WORK ITEM:
Write out only the opening lines of the entries, through the line with "s.serial := rfl".

RECORDS SHOWN:
/-! updQtz leaves every field but `cores`. -/

@[simp] theorem before_updQtz (c : Nat) (f : Core → Core) : (s.updQtz c f).before = s.before := rfl
@[simp] theorem mode_updQtz (c : Nat) (f : Core → Core) : (s.updQtz c f).mode = s.mode := rfl
@[simp] theorem time_updQtz (c : Nat) (f : Core → Core) : (s.updQtz c f).time = s.time := rfl
@[simp] theorem boot_updQtz (c : Nat) (f : Core → Core) : (s.updQtz c f).boot = s.boot := rfl
@[simp] theorem pins_updQtz (c : Nat) (f : Core → Core) : (s.updQtz c f).pins = s.pins := rfl
@[simp] theorem flash_updQtz (c : Nat) (f : Core → Core) : (s.updQtz c f).flash = s.flash := rfl
@[simp] theorem fab_updQtz (c : Nat) (f : Core → Core) : (s.updQtz c f).fab = s.fab := rfl
@[simp] theorem geo_updQtz (c : Nat) (f : Core → Core) : (s.updQtz c f).geo = s.geo := rfl
@[simp] theorem mem_updQtz (c : Nat) (f : Core → Core) : (s.updQtz c f).mem = s.mem := rfl
@[simp] theorem flint_updQtz (c : Nat) (f : Core → Core) : (s.updQtz c f).flint = s.flint := rfl
@[simp] theorem hk_updQtz (c : Nat) (f : Core → Core) : (s.updQtz c f).hk = s.hk := rfl
@[simp] theorem cal_updQtz (c : Nat) (f : Core → Core) : (s.updQtz c f).cal = s.cal := rfl
@[simp] theorem ev_updQtz (c : Nat) (f : Core → Core) : (s.updQtz c f).ev = s.ev := rfl
@[simp] theorem irq_updQtz (c : Nat) (f : Core → Core) : (s.updQtz c f).irq = s.irq := rfl
@[simp] theorem rd_updQtz (c : Nat) (f : Core → Core) : (s.updQtz c f).rd = s.rd := rfl
@[simp] theorem reqs_updQtz (c : Nat) (f : Core → Core) : (s.updQtz c f).reqs = s.reqs := rfl
@[simp] theorem dueq_updQtz (c : Nat) (f : Core → Core) : (s.updQtz c f).dueq = s.dueq := rfl
@[simp] theorem frameOwner_updQtz (c : Nat) (f : Core → Core) : (s.updQtz c f).frameOwner = s.frameOwner := rfl
@[simp] theorem frameShadow_updQtz (c : Nat) (f : Core → Core) : (s.updQtz c f).frameShadow = s.frameShadow := rfl
@[simp] theorem discShadow_updQtz (c : Nat) (f : Core → Core) : (s.updQtz c f).discShadow = s.discShadow := rfl
@[simp] theorem variant_updQtz (c : Nat) (f : Core → Core) : (s.updQtz c f).variant = s.variant := rfl
@[simp] theorem serial_updQtz (c : Nat) (f : Core → Core) : (s.updQtz c f).serial = s.serial := rfl
@[simp] theorem pending_updQtz (c : Nat) (f : Core → Core) : (s.updQtz c f).pending = s.pending := rfl
@[simp] theorem regs_updQtz (c : Nat) (f : Core → Core) : (s.updQtz c f).regs = s.regs := rfl
@[simp] theorem vregs_updQtz (c : Nat) (f : Core → Core) : (s.updQtz c f).vregs = s.vregs := rfl
@[simp] theorem parts_updQtz (c : Nat) (f : Core → Core) : (s.updQtz c f).parts = s.parts := rfl
@[simp] theorem micas_updQtz (c : Nat) (f : Core → Core) : (s.updQtz c f).micas = s.micas := rfl
@[simp] theorem frames_updQtz (c : Nat) (f : Core → Core) : (s.updQtz c f).frames = s.frames := rfl
@[simp] theorem issued_updQtz (c : Nat) (f : Core → Core) : (s.updQtz c f).issued = s.issued := rfl
@[simp] theorem slots_updQtz (c : Nat) (f : Core → Core) : (s.updQtz c f).slots = s.slots := rfl
@[simp] theorem loops_updQtz (c : Nat) (f : Core → Core) : (s.updQtz c f).loops = s.loops := rfl
@[simp] theorem graphs_updQtz (c : Nat) (f : Core → Core) : (s.updQtz c f).graphs = s.graphs := rfl
@[simp] theorem rings_updQtz (c : Nat) (f : Core → Core) : (s.updQtz c f).rings = s.rings := rfl
@[simp] theorem ports_updQtz (c : Nat) (f : Core → Core) : (s.updQtz c f).ports = s.ports := rfl
@[simp] theorem doms_updQtz (c : Nat) (f : Core → Core) : (s.updQtz c f).doms = s.doms := rfl
@[simp] theorem biases_updQtz (c : Nat) (f : Core → Core) : (s.updQtz c f).biases = s.biases := rfl
@[simp] theorem errs_updQtz (c : Nat) (f : Core → Core) : (s.updQtz c f).errs = s.errs := rfl
@[simp] theorem reg_updQtz (c : Nat) (f : Core → Core) (x : Nat) : (s.updQtz c f).reg x = s.reg x := rfl
@[simp] theorem regN_updQtz (c : Nat) (f : Core → Core) (x : Nat) : (s.updQtz c f).regN x = s.regN x := rfl
@[simp] theorem fld_updQtz (c : Nat) (f : Core → Core) (x y z : Nat) : (s.updQtz c f).fld x y z = s.fld x y z := rfl
@[simp] theorem bit_updQtz (c : Nat) (f : Core → Core) (x y : Nat) : (s.updQtz c f).bit x y = s.bit x y := rfl
@[simp] theorem vregN_updQtz (c : Nat) (f : Core → Core) (x y : Nat) : (s.updQtz c f).vregN x y = s.vregN x y := rfl
@[simp] theorem part_updQtz (c : Nat) (f : Core → Core) (x : Nat) : (s.updQtz c f).part x = s.part x := rfl
@[simp] theorem mica_updQtz (c : Nat) (f : Core → Core) (x : Nat) : (s.updQtz c f).mica x = s.mica x := rfl
@[simp] theorem frame_updQtz (c : Nat) (f : Core → Core) (x : Nat) : (s.updQtz c f).frame x = s.frame x := rfl
@[simp] theorem frameIssued_updQtz (c : Nat) (f : Core → Core) (x : Nat) : (s.updQtz c f).frameIssued x = s.frameIssued x := rfl
@[simp] theorem slot_updQtz (c : Nat) (f : Core → Core) (x : Nat) : (s.updQtz c f).slot x = s.slot x := rfl
@[simp] theorem loop_updQtz (c : Nat) (f : Core → Core) (x : Nat) : (s.updQtz c f).loop x = s.loop x := rfl
@[simp] theorem graph_updQtz (c : Nat) (f : Core → Core) (x : Nat) : (s.updQtz c f).graph x = s.graph x := rfl
@[simp] theorem ring_updQtz (c : Nat) (f : Core → Core) (x : Nat) : (s.updQtz c f).ring x = s.ring x := rfl
@[simp] theorem port_updQtz (c : Nat) (f : Core → Core) (x : Nat) : (s.updQtz c f).port x = s.port x := rfl
@[simp] theorem dom_updQtz (c : Nat) (f : Core → Core) (x : Nat) : (s.updQtz c f).dom x = s.dom x := rfl
@[simp] theorem bias_updQtz (c : Nat) (f : Core → Core) (x : Nat) : (s.updQtz c f).bias x = s.bias x := rfl
@[simp] theorem now_updQtz (c : Nat) (f : Core → Core) : (s.updQtz c f).now = s.now := rfl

ANSWER TO THIS PROBLEM:
/-! updQtz leaves every field but `cores`. -/

@[simp] theorem before_updQtz (c : Nat) (f : Core → Core) : (s.updQtz c f).before = s.before := rfl
@[simp] theorem mode_updQtz (c : Nat) (f : Core → Core) : (s.updQtz c f).mode = s.mode := rfl
@[simp] theorem time_updQtz (c : Nat) (f : Core → Core) : (s.updQtz c f).time = s.time := rfl
@[simp] theorem boot_updQtz (c : Nat) (f : Core → Core) : (s.updQtz c f).boot = s.boot := rfl
@[simp] theorem pins_updQtz (c : Nat) (f : Core → Core) : (s.updQtz c f).pins = s.pins := rfl
@[simp] theorem flash_updQtz (c : Nat) (f : Core → Core) : (s.updQtz c f).flash = s.flash := rfl
@[simp] theorem fab_updQtz (c : Nat) (f : Core → Core) : (s.updQtz c f).fab = s.fab := rfl
@[simp] theorem geo_updQtz (c : Nat) (f : Core → Core) : (s.updQtz c f).geo = s.geo := rfl
@[simp] theorem mem_updQtz (c : Nat) (f : Core → Core) : (s.updQtz c f).mem = s.mem := rfl
@[simp] theorem flint_updQtz (c : Nat) (f : Core → Core) : (s.updQtz c f).flint = s.flint := rfl
@[simp] theorem hk_updQtz (c : Nat) (f : Core → Core) : (s.updQtz c f).hk = s.hk := rfl
@[simp] theorem cal_updQtz (c : Nat) (f : Core → Core) : (s.updQtz c f).cal = s.cal := rfl
@[simp] theorem ev_updQtz (c : Nat) (f : Core → Core) : (s.updQtz c f).ev = s.ev := rfl
@[simp] theorem irq_updQtz (c : Nat) (f : Core → Core) : (s.updQtz c f).irq = s.irq := rfl
@[simp] theorem rd_updQtz (c : Nat) (f : Core → Core) : (s.updQtz c f).rd = s.rd := rfl
@[simp] theorem reqs_updQtz (c : Nat) (f : Core → Core) : (s.updQtz c f).reqs = s.reqs := rfl
@[simp] theorem dueq_updQtz (c : Nat) (f : Core → Core) : (s.updQtz c f).dueq = s.dueq := rfl
@[simp] theorem frameOwner_updQtz (c : Nat) (f : Core → Core) : (s.updQtz c f).frameOwner = s.frameOwner := rfl
@[simp] theorem frameShadow_updQtz (c : Nat) (f : Core → Core) : (s.updQtz c f).frameShadow = s.frameShadow := rfl
@[simp] theorem discShadow_updQtz (c : Nat) (f : Core → Core) : (s.updQtz c f).discShadow = s.discShadow := rfl
@[simp] theorem variant_updQtz (c : Nat) (f : Core → Core) : (s.updQtz c f).variant = s.variant := rfl
@[simp] theorem serial_updQtz (c : Nat) (f : Core → Core) : (s.updQtz c f).serial = s.serial := rfl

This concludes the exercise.